(Dataset entries)

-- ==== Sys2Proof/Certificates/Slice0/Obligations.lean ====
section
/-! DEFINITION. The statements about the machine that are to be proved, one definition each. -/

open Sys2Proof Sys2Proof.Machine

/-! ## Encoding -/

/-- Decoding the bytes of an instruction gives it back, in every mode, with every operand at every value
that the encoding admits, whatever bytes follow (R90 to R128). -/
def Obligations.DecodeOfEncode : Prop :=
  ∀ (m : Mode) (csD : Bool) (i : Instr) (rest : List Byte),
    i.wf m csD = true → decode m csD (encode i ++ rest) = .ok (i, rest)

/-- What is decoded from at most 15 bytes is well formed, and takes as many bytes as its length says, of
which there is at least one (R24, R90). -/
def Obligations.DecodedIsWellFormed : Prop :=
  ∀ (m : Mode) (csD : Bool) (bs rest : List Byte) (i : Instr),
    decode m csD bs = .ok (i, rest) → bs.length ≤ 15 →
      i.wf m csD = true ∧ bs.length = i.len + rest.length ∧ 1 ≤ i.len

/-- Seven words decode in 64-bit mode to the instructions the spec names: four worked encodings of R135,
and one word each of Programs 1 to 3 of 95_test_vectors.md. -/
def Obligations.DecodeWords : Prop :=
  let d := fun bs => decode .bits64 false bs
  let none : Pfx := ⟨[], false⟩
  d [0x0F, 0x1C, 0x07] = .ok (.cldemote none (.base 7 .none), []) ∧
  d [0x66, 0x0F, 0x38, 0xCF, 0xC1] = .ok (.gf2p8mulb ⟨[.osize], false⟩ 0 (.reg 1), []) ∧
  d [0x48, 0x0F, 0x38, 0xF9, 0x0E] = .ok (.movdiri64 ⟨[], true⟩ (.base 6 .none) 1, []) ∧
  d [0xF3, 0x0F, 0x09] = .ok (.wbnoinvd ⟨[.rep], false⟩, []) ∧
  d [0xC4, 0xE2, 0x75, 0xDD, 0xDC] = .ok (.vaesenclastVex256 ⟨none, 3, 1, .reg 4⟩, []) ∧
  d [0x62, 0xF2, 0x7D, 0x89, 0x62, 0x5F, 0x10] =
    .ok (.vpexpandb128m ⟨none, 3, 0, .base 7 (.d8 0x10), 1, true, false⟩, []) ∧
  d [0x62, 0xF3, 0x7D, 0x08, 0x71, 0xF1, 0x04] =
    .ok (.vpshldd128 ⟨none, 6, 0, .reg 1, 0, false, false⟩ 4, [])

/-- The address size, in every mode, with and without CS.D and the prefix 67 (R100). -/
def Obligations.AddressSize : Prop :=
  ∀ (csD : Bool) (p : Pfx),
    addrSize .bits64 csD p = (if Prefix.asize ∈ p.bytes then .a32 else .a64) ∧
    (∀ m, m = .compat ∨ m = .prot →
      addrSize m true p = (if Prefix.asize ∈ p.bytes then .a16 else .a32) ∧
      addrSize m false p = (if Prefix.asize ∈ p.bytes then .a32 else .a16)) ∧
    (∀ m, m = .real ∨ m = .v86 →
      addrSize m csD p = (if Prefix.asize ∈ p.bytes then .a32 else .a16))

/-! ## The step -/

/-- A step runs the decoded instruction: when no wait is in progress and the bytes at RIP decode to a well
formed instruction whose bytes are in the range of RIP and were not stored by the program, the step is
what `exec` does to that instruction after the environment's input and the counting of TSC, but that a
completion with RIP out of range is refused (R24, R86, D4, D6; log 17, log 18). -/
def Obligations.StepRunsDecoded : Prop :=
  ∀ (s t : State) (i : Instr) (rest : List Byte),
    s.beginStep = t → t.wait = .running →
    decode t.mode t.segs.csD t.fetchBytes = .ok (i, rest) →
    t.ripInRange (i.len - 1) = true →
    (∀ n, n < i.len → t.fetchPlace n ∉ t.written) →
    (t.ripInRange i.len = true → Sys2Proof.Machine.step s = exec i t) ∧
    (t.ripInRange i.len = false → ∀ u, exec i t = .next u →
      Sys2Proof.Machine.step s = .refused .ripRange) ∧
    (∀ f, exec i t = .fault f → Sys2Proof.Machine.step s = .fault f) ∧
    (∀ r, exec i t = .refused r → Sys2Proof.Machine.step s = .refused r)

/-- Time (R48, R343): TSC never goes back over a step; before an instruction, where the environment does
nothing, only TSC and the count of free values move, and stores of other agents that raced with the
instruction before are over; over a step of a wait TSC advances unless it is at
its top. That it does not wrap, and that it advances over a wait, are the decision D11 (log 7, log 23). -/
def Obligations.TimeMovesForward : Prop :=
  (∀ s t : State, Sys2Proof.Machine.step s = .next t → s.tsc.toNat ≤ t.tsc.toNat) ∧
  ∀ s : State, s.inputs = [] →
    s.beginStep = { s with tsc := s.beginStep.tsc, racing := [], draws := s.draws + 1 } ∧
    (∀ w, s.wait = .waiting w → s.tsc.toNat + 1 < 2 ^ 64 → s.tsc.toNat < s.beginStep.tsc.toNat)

==

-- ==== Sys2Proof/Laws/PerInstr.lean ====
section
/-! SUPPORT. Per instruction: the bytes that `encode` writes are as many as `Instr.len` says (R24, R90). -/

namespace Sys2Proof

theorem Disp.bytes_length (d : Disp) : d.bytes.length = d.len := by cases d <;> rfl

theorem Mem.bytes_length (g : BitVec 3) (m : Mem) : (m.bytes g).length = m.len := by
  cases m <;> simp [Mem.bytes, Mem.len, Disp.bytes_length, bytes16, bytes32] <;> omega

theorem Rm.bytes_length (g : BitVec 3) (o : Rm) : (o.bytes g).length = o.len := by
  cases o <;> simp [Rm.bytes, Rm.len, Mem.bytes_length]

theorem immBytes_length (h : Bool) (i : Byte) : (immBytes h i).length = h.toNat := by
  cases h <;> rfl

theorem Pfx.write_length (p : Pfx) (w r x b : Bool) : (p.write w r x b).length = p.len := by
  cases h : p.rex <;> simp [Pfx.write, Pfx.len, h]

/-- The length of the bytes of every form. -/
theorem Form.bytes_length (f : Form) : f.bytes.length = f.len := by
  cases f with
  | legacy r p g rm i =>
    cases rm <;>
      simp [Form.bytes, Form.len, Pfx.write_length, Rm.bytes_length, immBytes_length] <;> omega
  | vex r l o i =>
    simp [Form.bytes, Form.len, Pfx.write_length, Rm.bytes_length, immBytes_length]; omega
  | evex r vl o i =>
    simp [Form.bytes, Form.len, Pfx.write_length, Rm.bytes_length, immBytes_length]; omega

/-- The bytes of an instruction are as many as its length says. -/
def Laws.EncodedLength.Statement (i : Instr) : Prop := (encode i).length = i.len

EXERCISE:
Your answer should consist of the lines from the line with "addrSize m csD" to the line with "(s t : State)" above, repeated exactly, both ends included.

RESULT BELOW:
      addrSize m csD p = (if Prefix.asize ∈ p.bytes then .a32 else .a16))

/-! ## The step -/

/-- A step runs the decoded instruction: when no wait is in progress and the bytes at RIP decode to a well
formed instruction whose bytes are in the range of RIP and were not stored by the program, the step is
what `exec` does to that instruction after the environment's input and the counting of TSC, but that a
completion with RIP out of range is refused (R24, R86, D4, D6; log 17, log 18). -/
def Obligations.StepRunsDecoded : Prop :=
  ∀ (s t : State) (i : Instr) (rest : List Byte),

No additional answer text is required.